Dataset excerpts
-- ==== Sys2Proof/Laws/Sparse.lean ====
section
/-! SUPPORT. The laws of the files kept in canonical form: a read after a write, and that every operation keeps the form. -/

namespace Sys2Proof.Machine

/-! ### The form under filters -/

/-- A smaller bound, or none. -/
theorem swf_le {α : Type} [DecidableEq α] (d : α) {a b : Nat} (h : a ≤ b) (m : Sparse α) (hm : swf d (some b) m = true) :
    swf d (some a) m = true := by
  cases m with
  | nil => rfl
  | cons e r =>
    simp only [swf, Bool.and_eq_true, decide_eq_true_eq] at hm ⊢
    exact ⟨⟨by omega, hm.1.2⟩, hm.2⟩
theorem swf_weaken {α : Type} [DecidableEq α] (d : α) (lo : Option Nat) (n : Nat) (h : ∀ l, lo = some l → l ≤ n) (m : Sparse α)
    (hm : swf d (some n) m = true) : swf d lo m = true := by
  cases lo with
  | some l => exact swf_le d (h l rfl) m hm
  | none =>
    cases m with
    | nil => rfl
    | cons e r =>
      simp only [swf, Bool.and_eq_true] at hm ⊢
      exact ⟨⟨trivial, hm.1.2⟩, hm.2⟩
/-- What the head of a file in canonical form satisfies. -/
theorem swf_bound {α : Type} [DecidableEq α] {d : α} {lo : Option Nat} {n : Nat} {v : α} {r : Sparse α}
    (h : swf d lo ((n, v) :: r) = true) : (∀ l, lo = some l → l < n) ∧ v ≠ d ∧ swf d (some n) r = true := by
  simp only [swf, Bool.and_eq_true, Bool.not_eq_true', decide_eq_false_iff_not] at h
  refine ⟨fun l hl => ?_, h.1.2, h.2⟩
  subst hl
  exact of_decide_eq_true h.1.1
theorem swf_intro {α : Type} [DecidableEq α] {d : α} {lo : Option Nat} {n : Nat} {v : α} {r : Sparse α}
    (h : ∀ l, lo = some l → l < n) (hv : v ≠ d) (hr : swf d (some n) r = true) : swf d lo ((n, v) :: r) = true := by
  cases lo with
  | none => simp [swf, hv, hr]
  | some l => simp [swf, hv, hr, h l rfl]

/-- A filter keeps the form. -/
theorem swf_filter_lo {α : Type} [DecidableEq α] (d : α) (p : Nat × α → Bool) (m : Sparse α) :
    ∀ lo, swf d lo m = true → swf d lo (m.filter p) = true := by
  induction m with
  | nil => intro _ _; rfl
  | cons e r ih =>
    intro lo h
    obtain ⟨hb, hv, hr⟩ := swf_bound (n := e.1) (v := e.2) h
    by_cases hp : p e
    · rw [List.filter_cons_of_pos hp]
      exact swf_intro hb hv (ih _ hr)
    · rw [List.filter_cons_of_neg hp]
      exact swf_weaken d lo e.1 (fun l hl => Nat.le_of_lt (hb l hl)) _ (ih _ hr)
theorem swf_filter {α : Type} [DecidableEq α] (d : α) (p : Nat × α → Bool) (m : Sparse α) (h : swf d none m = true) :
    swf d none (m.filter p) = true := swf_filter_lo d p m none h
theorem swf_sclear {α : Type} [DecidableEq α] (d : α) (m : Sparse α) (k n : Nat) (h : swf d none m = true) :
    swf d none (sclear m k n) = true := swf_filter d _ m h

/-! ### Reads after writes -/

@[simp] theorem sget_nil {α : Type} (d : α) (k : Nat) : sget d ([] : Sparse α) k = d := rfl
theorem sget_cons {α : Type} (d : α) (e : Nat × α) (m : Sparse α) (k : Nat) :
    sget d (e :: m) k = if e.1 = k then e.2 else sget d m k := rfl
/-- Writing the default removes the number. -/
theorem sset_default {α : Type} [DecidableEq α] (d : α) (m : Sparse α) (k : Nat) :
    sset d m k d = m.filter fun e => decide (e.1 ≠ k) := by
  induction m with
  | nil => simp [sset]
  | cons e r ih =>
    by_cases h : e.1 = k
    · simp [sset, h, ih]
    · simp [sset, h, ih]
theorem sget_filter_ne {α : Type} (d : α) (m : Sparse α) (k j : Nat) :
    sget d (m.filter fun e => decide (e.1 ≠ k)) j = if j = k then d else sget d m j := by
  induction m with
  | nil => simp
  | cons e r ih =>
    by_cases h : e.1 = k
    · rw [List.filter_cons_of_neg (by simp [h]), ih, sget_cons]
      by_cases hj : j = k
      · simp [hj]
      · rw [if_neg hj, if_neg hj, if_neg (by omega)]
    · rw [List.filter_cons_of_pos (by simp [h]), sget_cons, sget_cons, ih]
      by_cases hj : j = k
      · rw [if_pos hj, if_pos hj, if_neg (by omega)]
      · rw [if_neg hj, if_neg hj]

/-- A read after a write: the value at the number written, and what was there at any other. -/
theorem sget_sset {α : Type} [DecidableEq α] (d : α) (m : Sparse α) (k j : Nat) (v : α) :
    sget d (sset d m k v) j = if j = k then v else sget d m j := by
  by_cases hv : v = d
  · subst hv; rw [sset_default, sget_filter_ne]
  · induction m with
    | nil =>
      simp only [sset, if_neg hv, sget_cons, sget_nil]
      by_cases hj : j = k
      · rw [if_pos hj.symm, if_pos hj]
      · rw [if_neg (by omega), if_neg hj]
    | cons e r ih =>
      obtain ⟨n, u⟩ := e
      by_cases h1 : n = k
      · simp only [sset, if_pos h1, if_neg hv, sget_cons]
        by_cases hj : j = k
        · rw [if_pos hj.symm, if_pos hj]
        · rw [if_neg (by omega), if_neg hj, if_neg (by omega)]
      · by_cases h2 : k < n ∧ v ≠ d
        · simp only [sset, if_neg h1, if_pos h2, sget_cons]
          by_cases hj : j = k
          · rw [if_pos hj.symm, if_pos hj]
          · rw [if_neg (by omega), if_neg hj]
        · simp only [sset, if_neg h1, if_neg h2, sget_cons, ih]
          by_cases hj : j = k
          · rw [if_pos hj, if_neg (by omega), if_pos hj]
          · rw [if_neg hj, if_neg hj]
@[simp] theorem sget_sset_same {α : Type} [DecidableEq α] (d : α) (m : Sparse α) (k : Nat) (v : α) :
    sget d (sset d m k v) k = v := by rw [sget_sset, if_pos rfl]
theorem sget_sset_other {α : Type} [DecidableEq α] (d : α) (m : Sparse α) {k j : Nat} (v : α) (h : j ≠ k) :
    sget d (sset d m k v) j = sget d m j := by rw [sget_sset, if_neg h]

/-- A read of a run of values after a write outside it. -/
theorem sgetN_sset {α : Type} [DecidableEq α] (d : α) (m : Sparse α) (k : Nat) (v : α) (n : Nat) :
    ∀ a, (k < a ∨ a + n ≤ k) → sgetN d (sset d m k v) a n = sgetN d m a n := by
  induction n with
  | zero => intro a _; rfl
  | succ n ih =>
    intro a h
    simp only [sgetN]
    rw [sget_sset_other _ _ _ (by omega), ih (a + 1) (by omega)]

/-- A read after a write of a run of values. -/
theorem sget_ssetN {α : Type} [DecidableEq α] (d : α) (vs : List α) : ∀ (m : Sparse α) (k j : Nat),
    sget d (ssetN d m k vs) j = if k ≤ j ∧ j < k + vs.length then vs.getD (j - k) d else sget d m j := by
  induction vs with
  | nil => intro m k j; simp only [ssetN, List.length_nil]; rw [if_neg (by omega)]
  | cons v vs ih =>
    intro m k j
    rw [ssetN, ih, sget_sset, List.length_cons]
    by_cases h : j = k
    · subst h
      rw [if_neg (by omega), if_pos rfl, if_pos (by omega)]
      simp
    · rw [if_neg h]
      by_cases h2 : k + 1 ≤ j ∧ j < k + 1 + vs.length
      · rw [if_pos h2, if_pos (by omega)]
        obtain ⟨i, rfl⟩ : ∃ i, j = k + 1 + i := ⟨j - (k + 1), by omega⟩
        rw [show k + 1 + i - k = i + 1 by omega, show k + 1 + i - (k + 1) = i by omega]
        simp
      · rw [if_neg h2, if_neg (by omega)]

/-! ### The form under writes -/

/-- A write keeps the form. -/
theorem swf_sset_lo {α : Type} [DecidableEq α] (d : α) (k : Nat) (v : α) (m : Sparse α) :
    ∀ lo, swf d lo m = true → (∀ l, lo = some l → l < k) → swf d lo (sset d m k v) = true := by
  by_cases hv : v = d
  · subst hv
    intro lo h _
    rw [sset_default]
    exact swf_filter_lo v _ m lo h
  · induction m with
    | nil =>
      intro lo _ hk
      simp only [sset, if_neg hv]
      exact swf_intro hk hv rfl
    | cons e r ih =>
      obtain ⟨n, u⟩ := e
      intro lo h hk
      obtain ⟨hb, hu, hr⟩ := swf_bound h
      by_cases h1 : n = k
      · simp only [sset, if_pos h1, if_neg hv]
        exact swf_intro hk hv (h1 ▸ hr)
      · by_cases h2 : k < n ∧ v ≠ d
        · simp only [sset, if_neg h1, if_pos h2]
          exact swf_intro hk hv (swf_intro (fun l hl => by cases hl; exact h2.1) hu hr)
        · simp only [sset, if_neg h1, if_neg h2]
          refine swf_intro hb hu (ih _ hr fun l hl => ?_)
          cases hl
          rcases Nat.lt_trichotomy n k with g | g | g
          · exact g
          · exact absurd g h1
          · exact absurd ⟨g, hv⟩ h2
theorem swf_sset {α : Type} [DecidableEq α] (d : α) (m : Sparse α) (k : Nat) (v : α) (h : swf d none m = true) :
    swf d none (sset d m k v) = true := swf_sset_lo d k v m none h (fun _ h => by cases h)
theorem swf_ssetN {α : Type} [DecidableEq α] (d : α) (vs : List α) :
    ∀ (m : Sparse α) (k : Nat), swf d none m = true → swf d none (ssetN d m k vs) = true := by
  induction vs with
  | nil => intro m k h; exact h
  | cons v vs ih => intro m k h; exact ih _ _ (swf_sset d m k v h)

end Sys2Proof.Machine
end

#### ABOUT THIS EXERCISE
Look through the entries above. Copy out every line holding the word "List".

#### EXPECTED ANSWER
    · rw [List.filter_cons_of_pos hp]
    · rw [List.filter_cons_of_neg hp]
    · rw [List.filter_cons_of_neg (by simp [h]), ih, sget_cons]
    · rw [List.filter_cons_of_pos (by simp [h]), sget_cons, sget_cons, ih]
theorem sget_ssetN {α : Type} [DecidableEq α] (d : α) (vs : List α) : ∀ (m : Sparse α) (k j : Nat),
  | nil => intro m k j; simp only [ssetN, List.length_nil]; rw [if_neg (by omega)]
    rw [ssetN, ih, sget_sset, List.length_cons]
theorem swf_ssetN {α : Type} [DecidableEq α] (d : α) (vs : List α) :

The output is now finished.